如果是读事件,说明有新的request到来,需要转移给RequestChannel的请求队列;
如果是写事件,说明之前的request已经处理完毕,需要从RequestChannel的响应队列中获取响应并发送回客户端;
如果是关闭事件,说明客户端已经关闭了该Socket连接,此时服务端也应该释放响应的资源。
2.1.3 RequestChannel
RequestChannel内部包含1个Request阻塞队列和numProcessors(默认为3个)个Response阻塞队列。

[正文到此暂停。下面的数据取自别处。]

-- ==== Sys2Proof/Machine/StartUp.lean ====
section
/-! DEFINITION. Reset and start-up (chapter 10): what a reset drops and keeps, the reading of the stored image (R191),
the window map (R192), and the end of start-up (R193). -/

namespace Sys2Proof.Machine

/-! ### Reading a group (R188, R191) -/

/-- The words of a stored group. -/
def groupOf (n : NvStore) (g : Nat) : List (BitVec 16) := n.groups.getD g []

/-- One word of a group. -/
def wordAt (words : List (BitVec 16)) (i : Nat) : Nat := (words.getD i 0).toNat

/-- A 32-bit field of two words, the low word first (DEDUCED, log 24). -/
def word32 (words : List (BitVec 16)) (i : Nat) : Nat := wordAt words i + 65536 * wordAt words (i + 1)

/-- A base: the 28 low bits of a two-word field, times 4096; the bits above them are ignored (R188). -/
def baseAt (words : List (BitVec 16)) (i : Nat) : Nat := word32 words i % 2 ^ 28 * 4096

/-- An enable word: bit 0 alone counts (R188). -/
def enableAt (words : List (BitVec 16)) (i : Nat) : Bool := wordAt words i % 2 == 1

/-- R191: the start-up outcome of a group; group 0 is always read. -/
def groupOutcome (n : NvStore) (g : Nat) : GroupOutcome :=
  if g ≠ 0 ∧ !n.control.getLsbD g then .defaulted
  else if groupSound (groupOf n g) then .loaded
  else .checkFailed

/-- R191: a field of a LOADED group, or its default. -/
def fieldOf {α : Type} (n : NvStore) (g : Nat) (loaded default : α) : α :=
  if groupOutcome n g = .loaded then loaded else default

/-! ### Clamping (R191's table) -/

/-- The nearest value from `lo` to `hi`. -/
def clampTo (lo hi v : Nat) : Nat := max lo (min hi v)

/-- R191: slot size. -/
def clampSlotSize (v : Nat) : Nat := if 512 ≤ v then 512 else 256

/-- R191: slot count, the largest power of two from 16 to 256 not above the value, 16 below it. -/
def clampSlotCount (v : Nat) : Nat :=
  if v < 32 then 16 else if v < 64 then 32 else if v < 128 then 64 else if v < 256 then 128 else 256

/-- R191: sweep period. -/
def clampSweepPeriod (v : Nat) : Nat := if v < 15 then 10 else if v < 30 then 20 else if v < 60 then 40 else 80

/-- R191: a base lowered so that a window of a size ends at 2^40 at most. -/
def clampBase (base size : Nat) : Nat := if 2 ^ 40 < base + size then 2 ^ 40 - size else base

/-! ### The window map (R192) -/

/-- An intake window of group 1, clamped. -/
def imageWindow (words : List (BitVec 16)) (w : Nat) : IntakeWindow :=
  let size := clampSlotSize (wordAt words (5 * w + 3))
  let count := clampSlotCount (wordAt words (5 * w + 4))
  ⟨enableAt words (5 * w), clampBase (baseAt words (5 * w + 1)) (count * size), size, count⟩

/-- The four windows that group 1 gives, all disabled where it is not LOADED. -/
def imageWindows (n : NvStore) : List IntakeWindow :=
  fieldOf n 1 ((List.range 4).map (imageWindow (groupOf n 1))) (List.replicate 4 IntakeWindow.disabled)

/-- Two byte ranges, each a base and a size, share a byte. -/
def rangesMeet (a b : Nat × Nat) : Bool := decide (a.1 < b.1 + b.2) && decide (b.1 < a.1 + a.2)

/-- R192: the windows judged in order against the ranges that have entered the map: the windows as they enter it, and
the overlap bits. -/
def enterWindows : List (Nat × Nat) → List IntakeWindow → List IntakeWindow × List Bool
  | _, [] => ([], [])
  | entered, w :: ws =>
    let range := (w.base, windowSpan w)
    if !w.enabled then
      let r := enterWindows entered ws
      (w :: r.1, false :: r.2)
    else if entered.any (rangesMeet range) then
      let r := enterWindows entered ws
      ({ w with enabled := false } :: r.1, true :: r.2)
    else
      let r := enterWindows (range :: entered) ws
      (w :: r.1, false :: r.2)

/-- R191: group 0 enables the status window. -/
def imageStatusEnabled (n : NvStore) : Bool := fieldOf n 0 (enableAt (groupOf n 0) 2) false

/-- R191: the status window's base. -/
def imageStatusBase (n : NvStore) : Nat := fieldOf n 0 (baseAt (groupOf n 0) 3) 0

/-- R192: what enters the map before the intake windows. -/
def statusRange (n : NvStore) : List (Nat × Nat) :=
  if imageStatusEnabled n then [(imageStatusBase n, 4096)] else []

/-- R192: the intake windows of the map, and the overlap bits. -/
def mapWindows (n : NvStore) : List IntakeWindow × List Bool := enterWindows (statusRange n) (imageWindows n)

/-! ### The settings (R191) -/

/-- R191: a lane policy word: bit 0 clear, bit 1 sealed. -/
def policyOf (word : BitVec 16) : Kinds := ⟨word.getLsbD 0, word.getLsbD 1⟩

/-- A field of group 3: clamped where the group is LOADED, else its default. -/
def timingField (n : NvStore) (i lo hi default : Nat) : Nat :=
  fieldOf n 3 (clampTo lo hi (wordAt (groupOf n 3) i)) default

/-- R191, R192: the settings that the stored image gives. -/
def imageSettings (n : NvStore) : Settings where
  map := ⟨(mapWindows n).1, imageStatusEnabled n, imageStatusBase n⟩
  storeNumber := fieldOf n 0 (word32 (groupOf n 0) 0) 0
  priorities := fieldOf n 2 ((List.range 8).map fun c => min 3 (wordAt (groupOf n 2) c)) Settings.defaults.priorities
  sweepPeriod := fieldOf n 3 (clampSweepPeriod (wordAt (groupOf n 3) 0)) 40
  holdExpiry := timingField n 1 1 15 3
  confirmTimeout := timingField n 2 1 255 50
  silenceThreshold := timingField n 3 1 255 250
  coalesceCount := timingField n 4 1 64 8
  coalesceTime := timingField n 5 0 255 1
  storeCoalesceTime := timingField n 6 0 255 0
  warnThreshold := fieldOf n 3 (word32 (groupOf n 3) 7) 1000000
  policies := fieldOf n 4 ((List.range 48).map fun l => policyOf ((groupOf n 4).getD l 0)) Settings.defaults.policies
  outcomes := (List.range 5).map (groupOutcome n)
  overlap := (mapWindows n).2

/-! ### A reset (R14, R41, R57, R84, R111, R130, R146, R158, R162, R176, R184) -/

/-- R14: the path front drops its state; what is offered stays offered (R1), the responses sent stay sent, and the
answers to bursts issued before will be discarded. -/
def resetPath (p : PathFront) : PathFront :=
  { PathFront.reset with
    offered := p.offered
    responses := p.responses
    abandoned := p.abandoned ++ p.outstanding }

/-- R130: a reset drops the requests; a write in progress is cut, and has landed or not (a free value, log 7). -/
def resetNv (lands : Bool) (n : NvStore) : NvStore :=
  match n.writing with
  | some w => { (if lands then writeLands w n else n) with requests := [], writing := none }
  | none => { n with requests := [] }

/-- One free value is used by each cut write. -/
def freeAfterReset (s : State) : Nat := if s.nv.writing.isSome then s.freeCount + 1 else s.freeCount

/-- A reset: every volatile piece at its reset value. The stored image, the memory, the queue of commands and what
stands outside the part are kept. -/
def resetPart (phase : Phase) (cause : ResetCause) (s : State) : State :=
  let nv := resetNv (Config.cutWriteLands s.freeCount) s.nv
  { State.reset with
    phase := phase
    cause := cause
    path := resetPath s.path
    totals := Totals.reset nv.lastClosed
    nv := nv
    dram := s.dram
    freeCount := freeAfterReset s
    pending := s.pending }

/-! ### The end of start-up (R193) -/

/-- R15: the slot table of a window: every slot of an enabled window FREE. -/
def startSlots (w : IntakeWindow) : WindowSlots :=
  ⟨if w.enabled then List.replicate w.count .free else [], 0, 0, 0⟩

/-- R162: STORE exists when the status window is enabled, a window channel when its window is enabled too. -/
def channelExists (map : WindowMap) (ch : Nat) : Bool :=
  map.statusEnabled && (decide (ch = 4) || (windowAt map ch).enabled)

/-- R162, R166: the channels at the end of start-up; each that exists owes a write. -/
def startChannels (map : WindowMap) : List Channel :=
  (List.range 5).map fun ch => oweOn (Channel.reset (channelExists map ch))

/-- R193: start-up ends: every block begins with the settings that the stored image gives. -/
def startBlocks (s : State) : State :=
  { s with
    phase := .running
    settings := imageSettings s.nv
    intake := { Intake.reset with windows := (imageSettings s.nv).map.intake.map startSlots }
    keys := startKeys s.nv.keys
    totals := Totals.reset s.nv.lastClosed
    report := startChannels (imageSettings s.nv).map
    port := Port.reset }

/-- R193, R13, R146, R57: the store write of a start-up exhaustion is requested, and each channel issues its first block,
from the blocks' reset states. -/
def openPorts (s : State) : State :=
  reportDue (if exhaustedAtStart s.nv.keys then requestKeyWrite (startBlocks s) else startBlocks s)

/-- R193, R1, R13: then what waits at the upstream port is accepted. -/
def endStartUp (s : State) : State := acceptOffered (openPorts s)

end Sys2Proof.Machine
end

Processor线程通过监听OP_READ事件将Request转移到RequestChannel内部的Request阻塞队列。KafKaRequestHandlerPool内部的KafkaRequestHandler线程从RequestChannel内部的Request阻塞队列中取出Request进行处理,然后将对应的Response放回至RequestChannel内部的Response阻塞队列,并触发Processor线程监听的OP_WRITE事件,最后由Processor线程将Response发送至客户端。

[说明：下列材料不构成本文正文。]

-- ==== Sys2Proof/Machine/Dispatch.lean ====
section
/-! DEFINITION. Which meaning each command has: one arm for each constructor of Instr, in the table's order. -/

namespace Sys2Proof.Machine

def exec (i : Instr) (s : State) : Host.Outcome State Fault Refusal :=
  match i with
  | .powerOn => Sys2Proof.Machine.execPowerOn s
  | .resetLine => Sys2Proof.Machine.execResetLine s
  | .resetRelease => Sys2Proof.Machine.execResetRelease s
  | .startUpEnd => Sys2Proof.Machine.execStartUpEnd s
  | .upstreamWrite addr beats => Sys2Proof.Machine.execUpstreamWrite addr beats s
  | .upstreamRead addr length => Sys2Proof.Machine.execUpstreamRead addr length s
  | .downstreamGrant => Sys2Proof.Machine.execDownstreamGrant s
  | .downstreamAnswer okay data => Sys2Proof.Machine.execDownstreamAnswer okay data s
  | .returnWord => Sys2Proof.Machine.execReturnWord s
  | .directiveIndexWord => Sys2Proof.Machine.execDirectiveIndexWord s
  | .directiveSlotWrite => Sys2Proof.Machine.execDirectiveSlotWrite s
  | .writeBackAck => Sys2Proof.Machine.execWriteBackAck s
  | .voidRecordAck => Sys2Proof.Machine.execVoidRecordAck s
  | .statusWriteAck => Sys2Proof.Machine.execStatusWriteAck s
  | .summaryAck => Sys2Proof.Machine.execSummaryAck s
  | .directiveResultAck => Sys2Proof.Machine.execDirectiveResultAck s
  | .batchClose => Sys2Proof.Machine.execBatchClose s
  | .laneSuspend => Sys2Proof.Machine.execLaneSuspend s
  | .laneResume => Sys2Proof.Machine.execLaneResume s
  | .laneForget => Sys2Proof.Machine.execLaneForget s
  | .statusNow => Sys2Proof.Machine.execStatusNow s
  | .unknownCode => Sys2Proof.Machine.execUnknownCode s
  | .incomplete => Sys2Proof.Machine.execIncomplete s
  | .sweep => Sys2Proof.Machine.execSweep s
  | .holdExpiry => Sys2Proof.Machine.execHoldExpiry s
  | .gapFill w => Sys2Proof.Machine.execGapFill w s
  | .confirmTimeout lane => Sys2Proof.Machine.execConfirmTimeout lane s
  | .laneSilent lane => Sys2Proof.Machine.execLaneSilent lane s
  | .coalesceTime ch => Sys2Proof.Machine.execCoalesceTime ch s
  | .engineTake => Sys2Proof.Machine.execEngineTake s
  | .writeBackIssue => Sys2Proof.Machine.execWriteBackIssue s
  | .voidRecordIssue => Sys2Proof.Machine.execVoidRecordIssue s
  | .statusWriteIssue ch => Sys2Proof.Machine.execStatusWriteIssue ch s
  | .summaryIssue => Sys2Proof.Machine.execSummaryIssue s
  | .directiveResultIssue => Sys2Proof.Machine.execDirectiveResultIssue s
  | .storeWriteBegin => Sys2Proof.Machine.execStoreWriteBegin s
  | .storeWriteEnd completed => Sys2Proof.Machine.execStoreWriteEnd completed s
  | .query length clocked => Sys2Proof.Machine.execQuery length clocked s
  | .loadKey length clocked => Sys2Proof.Machine.execLoadKey length clocked s
  | .loadImage length clocked => Sys2Proof.Machine.execLoadImage length clocked s
  | .lockImage length clocked => Sys2Proof.Machine.execLockImage length clocked s
  | .erase length clocked => Sys2Proof.Machine.execErase length clocked s
  | .emptyFrame => Sys2Proof.Machine.execEmptyFrame s
  | .badCommand command length clocked => Sys2Proof.Machine.execBadCommand command length clocked s
  | .badFrame clocked => Sys2Proof.Machine.execBadFrame clocked s

end Sys2Proof.Machine
end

2.2 KafkaRequestHandlerPool
本质就是一个线程池。
KafkaRequestHandlerPool在内部启动了若干KafkaRequestHandler处理线程,并将RequestChannel对象和KafkaApis对象传递给了KafkaRequestHandler处理线程,应为KafkaRequestHandler需要从前者的requestQueue中取出Request,并且要利用后者完成具体的业务逻辑。

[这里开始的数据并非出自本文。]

-- ==== Sys2Proof/Certificates/Slice0/Obligations.lean ====
section
/-! DEFINITION. The statements for the provers. Each docstring names the rules of spec/ it formalises. -/

open Sys2Proof Sys2Proof.Machine

/-! ### The machine -/

/-- The step takes the command at the front of the queue off it and executes it; on an empty queue the part idles. The
model's choice (log 1): the spec has no queue. -/
def Obligations.StepTakesTheFrontCommand : Prop :=
  (∀ (c : Instr) (rest : List Instr) (s : State),
    step { s with pending := c :: rest } = exec c { s with pending := rest }) ∧
  ∀ s : State, s.pending = [] → step s = .next s

/-- No command stops the part, and none touches the queue of those that wait (the model's choice, log 1). No command
but an answer of the DRAM controller moves the record of memory (the model's choice, log 9: a write reaches the record
when its burst is answered). R2, R57, R86, R189, R194: the settings and the reset cause stay as start-up took them
until the next reset, whatever is loaded or erased on the provisioning port. R130: the stored image (keys, control
word, lock, groups, last closed batch number) changes only when a store write ends, or when a reset cuts one. -/
def Obligations.CommandsCompleteAndStoresStay : Prop :=
  (∀ (c : Instr) (s : State), ∃ t, exec c s = .next t ∧ t.pending = s.pending) ∧
  (∀ (c : Instr) (s t : State), exec c s = .next t → (∀ okay data, c ≠ .downstreamAnswer okay data) → t.dram = s.dram) ∧
  (∀ (c : Instr) (s t : State), exec c s = .next t → c ≠ .powerOn → c ≠ .resetLine → c ≠ .startUpEnd →
    t.settings = s.settings ∧ t.cause = s.cause) ∧
  (∀ (c : Instr) (s t : State), exec c s = .next t → c ≠ .powerOn → c ≠ .resetLine →
    (∀ completed, c ≠ .storeWriteEnd completed) →
    t.nv.keys = s.nv.keys ∧ t.nv.control = s.nv.control ∧ t.nv.locked = s.nv.locked ∧ t.nv.groups = s.nv.groups ∧
      t.nv.lastClosed = s.nv.lastClosed)

/-! ### Supply, reset, start-up -/

/-- R14, R41, R57, R111, R146, R158, R162, R176, R184, R194: POWER_ON and RESET_LINE put every volatile piece at its
reset value and record the cause. R130: the stored image is as before a write cut by the reset or as that write left
it, whole, and the requests are dropped. RESET_RELEASE (R193) begins start-up and changes nothing else. The model's
choices: offered transactions, responses sent, memory and the bursts whose answers will be discarded are kept (logs 5,
14, 9, 15); the settings stand at R191's defaults until start-up has read the image (log 13), and the key unit's
working state EMPTY until start-up rebuilds it (log 31); power-on begins start-up at once (log 12); RESET_RELEASE changes
nothing where the reset input is not asserted (log 2). -/
def Obligations.ResetDropsTheVolatileState : Prop :=
  (∀ (s : State) (c : Instr) (ph : Phase) (cause : ResetCause), Quiet s →
    (c, ph, cause) ∈ [(Instr.powerOn, Phase.starting, ResetCause.powerOn),
      (Instr.resetLine, Phase.held, ResetCause.resetLine)] →
    ∃ nv free,
      exec c s = .next { State.reset with
        phase := ph
        cause := cause
        path := { PathFront.reset with
          offered := s.path.offered
          responses := s.path.responses
          abandoned := s.path.abandoned ++ s.path.outstanding }
        totals := Totals.reset nv.lastClosed
        nv := nv
        dram := s.dram
        freeCount := free
        pending := s.pending } ∧
      (nv = { s.nv with requests := [], writing := none } ∨
        ∃ w, s.nv.writing = some w ∧ nv = { writeLands w s.nv with requests := [], writing := none })) ∧
  ∀ s : State, exec .resetRelease s = .next (if s.phase = .held then { s with phase := .starting } else s)

/-- R193, R15, R146, R152, R184: at the end of start-up every block begins with the settings the stored image gives;
the store write of a start-up exhaustion is requested; every channel that exists owes a write and issues its first
block, W0 to W3 and then STORE (R9, R13, R162, R166); then what waits at the port is accepted (R1). From the part as a
reset leaves it the first blocks lead the internal write queue, taken from the blocks' reset states: the STORE block
shows no lane event and every lane ABSENT, its bytes 40 to 127 all 0 (R57, R83). Of the key unit, R146: C restarts at
the stored mark in both acquirer slots; an ACTIVE key stored with mark 1,048,576 is exhausted, and a LOADED ACQ_NEXT
then promoted; no request waits, COUNTER_STORE is clear. Outside start-up the command changes nothing (the model's
choice, log 2). The order of the channels' blocks before what is accepted at the port is the model's (log 3). -/
def Obligations.StartUpEndBeginsEveryBlock : Prop :=
  (∀ s : State, s.phase = .starting →
    exec .startUpEnd s = .next (acceptOffered (reportDue { s with
      phase := .running
      settings := imageSettings s.nv
      intake :=
        { windows := (imageSettings s.nv).map.intake.map fun w =>
            ⟨if w.enabled then List.replicate w.count .free else [], 0, 0, 0⟩
          holds := []
          serial := 0 }
      keys := startKeys s.nv.keys
      totals := Totals.reset s.nv.lastClosed
      report := (List.range 5).map fun ch =>
        { Channel.reset (channelExists (imageSettings s.nv).map ch) with
          owed := channelExists (imageSettings s.nv).map ch }
      port := Port.reset
      nv := if exhaustedAtStart s.nv.keys then { s.nv with requests := s.nv.requests ++ [.keyStore none false] }
        else s.nv }))) ∧
  (∀ s : State, s.phase ≠ .starting → exec .startUpEnd s = .next s) ∧
  (∀ (s : State) (first : Nat → List Byte), s.phase = .starting → s.path.queue = [] → s.path.waiting = [] →
    s.lanes = LaneTable.reset →
    (∀ ch, first ch = if ch = 4 then
        storeBlock (Channel.reset true) s.cause s.sweepCount (imageSettings s.nv) (startKeys s.nv.keys) s.directives.done
          (Totals.reset s.nv.lastClosed) LaneTable.reset
      else windowBlock (Channel.reset true) ch s.cause
        ⟨List.replicate (windowAt (imageSettings s.nv).map ch).count .free, 0, 0, 0⟩) →
    slice (first 4) 40 88 = List.replicate 88 0 ∧
    ∃ t more, exec .startUpEnd s = .next t ∧
      t.path.queue = ((List.range 5).filter (channelExists (imageSettings s.nv).map)).map (fun ch =>
        entryOfBytes (.statusBlock ch) ((imageSettings s.nv).map.statusBase + 128 * ch) (first ch)) ++ more) ∧
  (∀ s : State, s.phase = .starting →
    ∃ t, exec .startUpEnd s = .next t ∧ t.keys.counterStore = false ∧ t.keys.waiting = false ∧
      (s.nv.keys.current.state ≠ .active ∨ s.nv.keys.currentMark ≠ 1048576 →
        t.keys.store = s.nv.keys ∧ t.keys.currentC = s.nv.keys.currentMark ∧ t.keys.nextC = s.nv.keys.nextMark) ∧
      (s.nv.keys.current.state = .active → s.nv.keys.currentMark = 1048576 → s.nv.keys.next.state = .loaded →
        t.keys.store = { s.nv.keys with
          current := { s.nv.keys.next with state := .active }
          currentMark := 1
          next := KeySlot.empty
          nextMark := 0
          highestId := s.nv.keys.next.id } ∧ t.keys.currentC = 1 ∧ t.keys.nextC = 0) ∧
      (s.nv.keys.current.state = .active → s.nv.keys.currentMark = 1048576 → s.nv.keys.next.state ≠ .loaded →
        t.keys.store = { s.nv.keys with current := { s.nv.keys.current with state := .spent } } ∧
          t.keys.currentC = 1048576))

KafkaRequestHandler的主要步骤如下:
(1)调用requestChannel.receiveReuqest从RequestChannel的Request阻塞队列中获取请求,如果获取不到,则一直在while循环中不断尝试,直至获取到新的请求为止。
(2)判断请求的类型:
如果是RequestChannel.AllDone类型的话,则退出线程;
否则调用apis完成请求的处理,并由apis负责将对应的响应放入reqeustChannel的Response阻塞队列
因此,SocketServer的Processor线程和KafkaRequestHandlerPool的KafkaRequestHandler线程利用SocketServer 的RequestChannel实现了一个简单的生产者消费者模型。
2.3 KafkaApis
KafkaApis负责具体的业务逻辑。
KafkaApis主要依赖以下四个组建完成具体的业务逻辑:
(1)LogManager:日志的读取和写入
(2)ReplicaManager:Topic的分区副本的同步功能
(3)OffsetManager:便宜量的管理功能
(4)KafkaScheduler:定时任务的调度和管理功能
2.3.1 LogManager
2.3.1.1 Kafka的日志组成
LogManager利用logs来管理Broker Server内部的日志。
private val logs = new Pool[TopicAndPartition,log]()
通过TopicAndPartition来索引不同Topic的不同Patition数据。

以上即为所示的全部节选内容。